Until recently, most AI-based open source clinical trial matching systems have not attempted to perform true precision matching of patients to clinical trials. Previous attempts at AI-assisted matching (such as TrialGPT, TrialMatchAI and MatchMiner) instead rank fitness of trials for patients. The rankings are then compared with a clinician labeled “gold standard” of the “best trial” (which may or may not be a true match) among a small set of potential trials. The ranking is considered “correct” if the “gold standard” is in the “top n” of the possible trials, regardless of whether there is an exact match to the trial eligibility attributes.

Because these systems operate on “patient vignettes” (brief descriptions of a patient’s disease) and not full patient records, they do not focus on whether the patient is truly eligible for the trial based on the inclusion/exclusion criteria for the trial, potentially eligible (pending more patient data) or ineligible for the trial. Instead the doctor is asked to mark the most relevant trial for the patient, often from a small dataset (such as TREC 2022 which has 50 trials across all symptoms), so a simple disease match is often the most relevant (there may only be a single disease match available in the dataset).

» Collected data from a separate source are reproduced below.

theorem Platform.loadRom_ref8 (h : select rom = some ref8Tag) :
    m.loadRom V select rom romBus = (none, { cpu := .ref8 (Cpu.resetTo ref8Tag), bus := romBus }) := by
  simp only [Platform.loadRom, h, if_true]
  rfl

theorem Platform.loadRom_console (h : select rom = some V.tag) (hv : V.tag ≠ ref8Tag) :
    m.loadRom V select rom romBus = (none, { cpu := .console V.reset, bus := romBus }) := by
  simp only [Platform.loadRom, h, if_neg hv, if_true]

theorem Platform.loadRom_unknown {t : Byte} (h : select rom = some t) (href8 : t ≠ ref8Tag) (hconsole : t ≠ V.tag) :
    m.loadRom V select rom romBus = (some .invalidRom, m) := by
  simp only [Platform.loadRom, h, if_neg href8, if_neg hconsole]

end

/-! ## load (10_state.md R59; 70_reset_and_hazards.md R323; log 17) -/

/-- With the CPU section read as `result` and a CPU made of it by `wrap`, load is whole or changes nothing. -/
theorem Platform.load_atomic {τ : Type} {image : List Byte} {result : Except LoadError τ} {wrap : τ → AnyCpu σ}
    (h : m.cpu.deserialize V image = some (result.map wrap)) (others : Except LoadError Bus) :
    (∀ e, result = .error e → m.load V image others = (some (.load e), m)) ∧
      (∀ c e, result = .ok c → others = .error e → m.load V image others = (some (.load e), m)) ∧
      (∀ c b, result = .ok c → others = .ok b → m.load V image others = (none, { cpu := wrap c, bus := b })) := by
  refine ⟨fun e hresult => ?rejected, fun c e hresult hothers => ?othersFail, fun c b hresult hothers => ?whole⟩
  case rejected => simp only [Platform.load, h, hresult, Except.map]
  case othersFail => simp only [Platform.load, h, hresult, hothers, Except.map]
  case whole => simp only [Platform.load, h, hresult, hothers, Except.map]

theorem Platform.load_preLoad (h : m.cpu = .preLoad) (image : List Byte) (others : Except LoadError Bus) :
    m.load V image others = (some .refused, m) := by
  simp only [Platform.load, h, AnyCpu.deserialize]

end

end Sys2Proof.Machine
end

section
/-! SUPPORT. The claims about reset and hazards (70_reset_and_hazards.md R320 to R336): the cost model, the end of a run, and
the calls that load a ROM or an image. -/

namespace Sys2Proof.Machine

/-- Settles O44: the instructions follow the cost model, and of the four things a step can do only an executed instruction
has a fetch, whose reads are the length of its encoding. -/
theorem costModelHolds : Obligations.CostModelHolds := by
  unfold Obligations.CostModelHolds
  refine ⟨fun i s t hexec => ?instr, fun s t hstep => ?step⟩
  case instr =>
    obtain rfl := exec_eq_next_iff.mp hexec
    exact s.after_cycles_eq_modelCycles i
  case step =>
    obtain ⟨-, hcase⟩ := step_inversion hstep
    cases hcase with
    | acknowledge => rfl
    | wake => exact ⟨rfl, rfl⟩
    | idle => exact ⟨rfl, rfl⟩
    | execute =>
      rw [State.executed_kind]
      intro b1 b2
      rw [transfers_decodeOp_operands s _ b1 b2 s.fetched.b1 s.fetched.b2,
        internalCycles_decodeOp_operands _ b1 b2 s.fetched.b1 s.fetched.b2]
      exact s.executed_cycles

/-- Settles O51, by induction on the number of steps: each further one is idle. -/
theorem runOverStaysIdle : Obligations.RunOverStaysIdle := by
  unfold Obligations.RunOverStaysIdle
  intro n s hv hover
  induction n with
  | zero => exact ⟨s, rfl, rfl, by simp, hover, fun h => absurd h (Nat.lt_irrefl 0)⟩
  | succ n ih =>
    obtain ⟨t, hrun, hbus, hcpu, htover, -⟩ := ih
    have htv : t.cpu.variant = ref8Tag := by rw [hcpu]; exact hv
    have hcyc : t.cpu.cyc + 1 = s.cpu.cyc + BitVec.ofNat 64 (n + 1) := by
      rw [hcpu, BitVec.ofNat_add, BitVec.add_assoc]
      rfl
    refine ⟨t.clearObs.idle, core_run_succ hrun (step_of_runOver htv htover), hbus, ?_, htover, fun _ => rfl⟩
    rw [State.clearObs_idle_eq, hcyc, hcpu]

/-- Settles O57: loadRom decides by the tag the header names, and load by what the two variants read in the image. -/
theorem loadRomEffect : Obligations.LoadRomEffect := by
  unfold Obligations.LoadRomEffect
  intro σ V m htag
  have hv : V.tag ≠ ref8Tag := fun h => absurd htag (by rw [h]; decide)
  refine ⟨fun select rom romBus => ?loadRom,
    fun image others => ⟨fun c hc => ?ref8, fun c hc => ?console, ?preLoad⟩⟩
  case loadRom =>
    exact ⟨m.loadRom_unnamed V romBus, m.loadRom_ref8 V romBus, fun h => m.loadRom_console V romBus h hv,
      fun t => m.loadRom_unknown V romBus⟩
  case ref8 => exact m.load_atomic V (by rw [hc]; rfl) others
  case console => exact m.load_atomic V (by rw [hc]; rfl) others
  case preLoad => exact fun h => m.load_preLoad V h image others

end Sys2Proof.Machine
end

This paper examines how existing open source AI-based trial ranking systems measure accuracy in more detail, discussing the problems with this approach in performing real world matching against thousands of potentially matching trials. We then propose a more useful way to measure accuracy in clinical trial matching for systems that are trying to assess true eligibility of patients with structured electronic health records (EHRs) for complex attribute eligibility trials.

Measuring Based on Ranking: A Survey

Clinical trial recommendation systems that rely on ranking rather than true eligibility matching have generally borrowed their evaluation metrics from the broader information retrieval (IR) and recommender systems literature. Rather than asking whether a patient meets inclusion/exclusion criteria, these systems measure how closely their output ordering of trials aligns with a clinician-defined “gold standard” trial list. The most common metrics include:

1. Top-n Accuracy (Hit Rate @n)

• Definition: A prediction is considered “correct” if the clinician-labeled best trial appears within the top n ranked trials.

• Example: If the correct trial is in the top-3 recommendations, the system scores a hit under “Top-3 accuracy.”

• Usage: Both TrialGPT and TrialMatchAI reported Top-n metrics (most often @1, @3, and @5), reflecting how frequently the system surfaced the “gold standard” trial among its highest-ranked options.

2. Mean Reciprocal Rank (MRR)

• Definition: The average of the reciprocal ranks of the correct trial across all test patients.

• Example: If the correct trial is ranked first, the score contribution is 1.0; if second, 0.5; if third, 0.33, etc.

• Usage: MRR was emphasized in TREC 2022 Clinical Trials Track evaluations, which TrialGPT and MatchMiner adapted, as it penalizes correct matches placed lower in the ranking.

3. Normalized Discounted Cumulative Gain (nDCG)

• Definition: A graded relevance metric that discounts the value of a correct match based on its position in the ranked list.

• Usage: Applied in TrialGPT benchmarking, especially when multiple “acceptable” trials were labeled by experts, not just a single “gold standard.”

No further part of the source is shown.